ENTRIES SUPPLIED:
-- ==== Sys2Proof/Certificates/Slice0/Obligations.lean ====
section
/-! DEFINITION. The statements for the provers. `finish` is the end of an event, and `finishScan` that of an event of a scan:
EventEndsPlainly says what they do and when they change nothing, EventEndFrame what they never change. -/

open Sys2Proof Sys2Proof.Machine

/-! ### The machine -/

/-- A step takes the command at the front of the queue and runs its meaning on the queue's rest. -/
def Obligations.StepRunsFrontCommand : Prop :=
  ∀ (s : State) (c : Instr) (rest : List Instr), s.pending = c :: rest → step s = exec c { s with pending := rest }

/-- On an empty queue a step is one step of the time base (R146; the model's choice, log 3): the running timers that are
not frozen count, and a timer that would expire queues its command instead. Held in reset, nothing moves. -/
def Obligations.EmptyQueueTakesTimeStep : Prop :=
  ∀ s : State, s.pending = [] →
    (held s = true → step s = .next s) ∧
    (held s = false → step s = .next { s with
      capture := { s.capture with
        hold := if s.capture.hold.running = true ∧ frozen s 0 = false ∧ holdStepExpires s = false
          then { s.capture.hold with count := s.capture.hold.count + 1 } else s.capture.hold
        pacing := if frozen s 1 = false ∧ pacingStepElapses s = false
          then s.capture.pacing.map fun n => if n < 1023 then n + 1 else n else s.capture.pacing }
      ctl := { s.ctl with
        age := if s.ctl.age.running = true ∧ frozen s 2 = false ∧ ageStepExpires s = false ∧ s.ctl.age.count < 65535000
          then { s.ctl.age with count := s.ctl.age.count + 1 } else s.ctl.age }
      pending := (if holdStepExpires s then [Instr.holdTimerExpiry] else []) ++
        (if pacingStepElapses s then [Instr.pacingIntervalElapsed] else []) ++
        (if ageStepExpires s then [Instr.epochAgeTimerExpiry] else []) })

/-- The values the spec states for power-on reset (Tables 1.5, 2.2, 3.4, 4.2, 5.3, 6.3, 7.4, 9.3; R143 to R145, R149).
That the straps read 00 and FLTREQ and FRZ low there is the model's choice (log 15). -/
def Obligations.ResetValues : Prop :=
  let s := State.reset
  (s.journal.configured = false ∧ s.journal.config.base = 0 ∧ s.journal.config.slots = 0 ∧
    s.journal.config.reserve = 0 ∧ s.journal.config.depth = 0 ∧ s.journal.config.runStamp = 0 ∧
    s.journal.config.policy = .break_ ∧ s.journal.config.pacingInterval = 64 ∧
    s.journal.config.holdTimeout = 10 ∧ s.journal.config.paceMark = 0 ∧ s.journal.head = 0 ∧ s.journal.commit = 0 ∧
    s.journal.tail = 0 ∧ s.journal.occupancy = 0 ∧ s.journal.seq = 1 ∧ s.journal.nextCheckpoint = 1 ∧
    s.journal.exhausted = false ∧ s.journal.adoptable = false ∧ s.journal.trailing = false ∧
    s.journal.slotRecords = []) ∧
  (s.capture.entries = [] ∧ s.capture.filter = [] ∧ s.capture.spaceWait = [] ∧ s.capture.hold.running = false ∧
    s.capture.pacing = none ∧ s.capture.nearFull = false ∧ s.capture.closing = none) ∧
  (s.ctl.state = .unarmed ∧ s.ctl.condition = .intact ∧ s.ctl.lastBreak = none ∧ s.ctl.openEpoch = none ∧
    s.ctl.checkpoints = [] ∧ s.ctl.lastRefused = none ∧ s.ctl.age.running = false ∧ s.ctl.age.count = 0 ∧
    s.ctl.age.limit = 0 ∧ s.ctl.age.stale = false ∧ s.ctl.memorySuspect = false ∧ s.ctl.pendingMark = none) ∧
  (s.rollback.phase = .idle ∧ s.rollback.origin = none ∧ s.rollback.ackMark = false ∧ s.rollback.pendingLine = false ∧
    s.rollback.target = none ∧ s.rollback.undoLimit = none ∧ s.rollback.undoPointer = none ∧
    s.rollback.lastUndone = none ∧ s.rollback.remaining = 0 ∧ s.rollback.failure = none ∧
    s.rollback.lastRefusal = none ∧ s.lines.rback = false) ∧
  (s.scan.start = none ∧ s.scan.pointer = none ∧ s.scan.endSlot = none ∧ s.scan.scanned = 0 ∧ s.scan.dropped = 0 ∧
    s.scan.lastSlot = none ∧ s.scan.lastSeq = none ∧ s.scan.segment = none ∧
    s.scan.working = [] ∧ s.scan.segBreak = none ∧ s.scan.result = .none ∧ s.scan.endCause = .none) ∧
  ((∀ k : Fin 16, s.cls.windows[k.val] = ⟨false, .guarded, 0, 1⟩) ∧
    (∀ n : Fin 8, s.cls.initiators[n.val] = ⟨.tracked, false⟩) ∧ s.cls.violations = [] ∧ s.cls.violationLost = false) ∧
  ((∀ n : Fin 8, s.up.ingress[n.val] = [] ∧ s.up.credits[n.val] = 4 ∧ holdReason s n = .empty) ∧ s.up.position = 7 ∧
    s.down.outgoing = [] ∧ ∀ tag, tagState s tag = .free) ∧
  (s.alerts.latches = 0 ∧ s.alerts.mask = 0xFF7#12 ∧ alertLow s = false ∧ s.alerts.capturesWritten = 0 ∧
    s.alerts.filterHits = 0 ∧ s.alerts.filterFull = 0 ∧ s.alerts.dataErrors = 0 ∧ s.alerts.absorbed = 0 ∧
    s.alerts.recordsUndone = 0 ∧ s.alerts.breakUnrecorded = false ∧ s.alerts.freezeMask = 7) ∧
  (s.port.slot = .idle ∧ s.port.overrun = false ∧ s.port.receiveBuffer = [] ∧
    s.port.address = 0x4C#7 + s.lines.straps.setWidth 7)

/-- The invariants stated here hold at reset, where the port takes commands and nothing is due. -/
def Obligations.InvariantsAtReset : Prop :=
  Capacities State.reset ∧ EntriesDistinct State.reset ∧ NoCheckpointsWhenUnarmed State.reset ∧
  PhaseFollowsState State.reset ∧ Ready State.reset ∧ AtRest State.reset ∧ Sound State.reset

TASK INSTRUCTIONS:
Reproduce, exactly as they stand in the data above, the lines from the one that holds "s.ctl.age.limit = 0" to the one that holds "s.rollback.lastRefusal = none", inclusive.

WRITTEN ANSWER:
    s.ctl.age.limit = 0 ∧ s.ctl.age.stale = false ∧ s.ctl.memorySuspect = false ∧ s.ctl.pendingMark = none) ∧
  (s.rollback.phase = .idle ∧ s.rollback.origin = none ∧ s.rollback.ackMark = false ∧ s.rollback.pendingLine = false ∧
    s.rollback.target = none ∧ s.rollback.undoLimit = none ∧ s.rollback.undoPointer = none ∧
    s.rollback.lastUndone = none ∧ s.rollback.remaining = 0 ∧ s.rollback.failure = none ∧
    s.rollback.lastRefusal = none ∧ s.lines.rback = false) ∧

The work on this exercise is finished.